__Records supplied__.

——

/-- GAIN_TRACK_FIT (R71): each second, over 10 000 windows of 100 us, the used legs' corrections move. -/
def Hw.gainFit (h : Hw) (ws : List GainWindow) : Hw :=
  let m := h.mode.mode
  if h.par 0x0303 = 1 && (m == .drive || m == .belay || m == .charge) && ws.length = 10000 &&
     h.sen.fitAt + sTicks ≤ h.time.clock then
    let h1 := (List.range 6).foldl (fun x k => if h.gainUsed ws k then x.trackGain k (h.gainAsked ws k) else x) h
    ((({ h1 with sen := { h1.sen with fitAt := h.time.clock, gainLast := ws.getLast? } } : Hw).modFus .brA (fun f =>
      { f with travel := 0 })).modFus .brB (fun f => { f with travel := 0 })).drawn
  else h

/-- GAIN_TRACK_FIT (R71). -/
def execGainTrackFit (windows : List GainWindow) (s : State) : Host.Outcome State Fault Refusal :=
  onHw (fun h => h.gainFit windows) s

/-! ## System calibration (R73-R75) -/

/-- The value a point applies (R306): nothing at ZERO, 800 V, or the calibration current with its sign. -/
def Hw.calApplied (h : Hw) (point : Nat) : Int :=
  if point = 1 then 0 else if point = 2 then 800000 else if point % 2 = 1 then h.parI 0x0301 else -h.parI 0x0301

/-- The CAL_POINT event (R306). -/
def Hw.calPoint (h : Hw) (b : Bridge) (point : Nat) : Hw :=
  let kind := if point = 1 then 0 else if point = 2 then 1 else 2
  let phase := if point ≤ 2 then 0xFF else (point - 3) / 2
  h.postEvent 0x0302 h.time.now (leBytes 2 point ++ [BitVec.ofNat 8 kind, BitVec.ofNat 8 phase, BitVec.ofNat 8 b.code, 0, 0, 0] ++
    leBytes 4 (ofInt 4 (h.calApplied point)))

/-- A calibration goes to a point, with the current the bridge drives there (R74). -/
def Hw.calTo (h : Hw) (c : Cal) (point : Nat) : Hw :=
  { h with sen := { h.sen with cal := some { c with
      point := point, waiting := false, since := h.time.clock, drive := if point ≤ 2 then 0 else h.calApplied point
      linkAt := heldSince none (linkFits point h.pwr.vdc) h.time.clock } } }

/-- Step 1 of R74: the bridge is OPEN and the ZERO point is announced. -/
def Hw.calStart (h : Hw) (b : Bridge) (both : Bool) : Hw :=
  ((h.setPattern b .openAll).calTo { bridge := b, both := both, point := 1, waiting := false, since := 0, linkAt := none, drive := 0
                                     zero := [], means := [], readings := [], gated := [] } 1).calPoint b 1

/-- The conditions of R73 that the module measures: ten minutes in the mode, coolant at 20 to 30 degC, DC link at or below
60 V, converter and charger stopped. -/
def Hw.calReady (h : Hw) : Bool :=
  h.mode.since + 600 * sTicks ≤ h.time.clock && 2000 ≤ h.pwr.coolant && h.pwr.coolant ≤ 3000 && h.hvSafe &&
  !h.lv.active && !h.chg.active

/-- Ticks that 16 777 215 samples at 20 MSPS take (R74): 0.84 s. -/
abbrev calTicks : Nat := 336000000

——

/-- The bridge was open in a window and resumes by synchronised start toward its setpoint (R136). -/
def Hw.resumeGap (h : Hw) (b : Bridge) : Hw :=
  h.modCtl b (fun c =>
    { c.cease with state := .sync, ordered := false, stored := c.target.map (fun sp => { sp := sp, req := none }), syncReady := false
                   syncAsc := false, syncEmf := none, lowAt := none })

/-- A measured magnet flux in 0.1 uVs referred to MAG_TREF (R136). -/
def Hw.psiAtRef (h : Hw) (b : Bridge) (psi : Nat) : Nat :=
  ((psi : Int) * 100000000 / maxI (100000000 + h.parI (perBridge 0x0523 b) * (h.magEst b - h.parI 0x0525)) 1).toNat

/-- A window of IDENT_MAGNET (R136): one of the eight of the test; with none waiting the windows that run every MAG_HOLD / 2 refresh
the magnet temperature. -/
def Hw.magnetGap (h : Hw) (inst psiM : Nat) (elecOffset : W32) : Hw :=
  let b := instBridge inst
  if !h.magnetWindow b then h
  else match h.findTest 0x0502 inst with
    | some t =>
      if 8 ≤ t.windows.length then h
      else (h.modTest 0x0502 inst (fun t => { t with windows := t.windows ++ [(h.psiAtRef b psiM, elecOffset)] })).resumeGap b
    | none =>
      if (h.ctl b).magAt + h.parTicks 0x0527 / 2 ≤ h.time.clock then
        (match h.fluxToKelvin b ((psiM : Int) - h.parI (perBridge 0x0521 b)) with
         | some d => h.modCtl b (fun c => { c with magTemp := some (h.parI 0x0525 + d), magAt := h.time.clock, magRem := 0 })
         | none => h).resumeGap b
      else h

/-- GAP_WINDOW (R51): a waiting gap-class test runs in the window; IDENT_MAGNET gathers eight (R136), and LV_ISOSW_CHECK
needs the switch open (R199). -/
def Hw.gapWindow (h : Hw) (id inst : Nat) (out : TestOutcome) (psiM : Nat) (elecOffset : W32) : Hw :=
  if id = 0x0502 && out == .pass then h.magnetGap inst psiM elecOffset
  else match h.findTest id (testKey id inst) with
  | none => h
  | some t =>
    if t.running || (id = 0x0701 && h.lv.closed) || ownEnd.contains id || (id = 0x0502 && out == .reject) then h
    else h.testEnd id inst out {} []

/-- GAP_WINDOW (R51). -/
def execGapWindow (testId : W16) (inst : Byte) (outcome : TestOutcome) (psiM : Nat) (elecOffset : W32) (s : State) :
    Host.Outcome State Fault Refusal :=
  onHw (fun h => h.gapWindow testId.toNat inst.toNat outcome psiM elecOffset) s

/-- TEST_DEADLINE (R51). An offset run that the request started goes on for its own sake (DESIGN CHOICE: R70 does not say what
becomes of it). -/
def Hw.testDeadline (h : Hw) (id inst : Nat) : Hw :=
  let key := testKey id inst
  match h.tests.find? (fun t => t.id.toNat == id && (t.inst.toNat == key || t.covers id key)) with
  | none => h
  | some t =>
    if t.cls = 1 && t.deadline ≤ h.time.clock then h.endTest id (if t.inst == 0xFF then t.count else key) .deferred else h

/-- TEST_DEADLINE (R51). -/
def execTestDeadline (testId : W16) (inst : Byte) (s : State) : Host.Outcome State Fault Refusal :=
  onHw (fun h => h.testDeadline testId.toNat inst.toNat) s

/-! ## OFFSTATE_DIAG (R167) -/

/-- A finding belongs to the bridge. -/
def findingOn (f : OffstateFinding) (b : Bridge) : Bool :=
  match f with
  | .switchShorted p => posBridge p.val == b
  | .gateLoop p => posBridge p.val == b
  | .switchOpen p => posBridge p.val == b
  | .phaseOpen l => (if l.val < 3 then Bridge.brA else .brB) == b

——

__Exercise__. If a line in the material holds the string "psiAtRef", count it, then state the number of such lines and nothing else.

__Solution for this task__. 2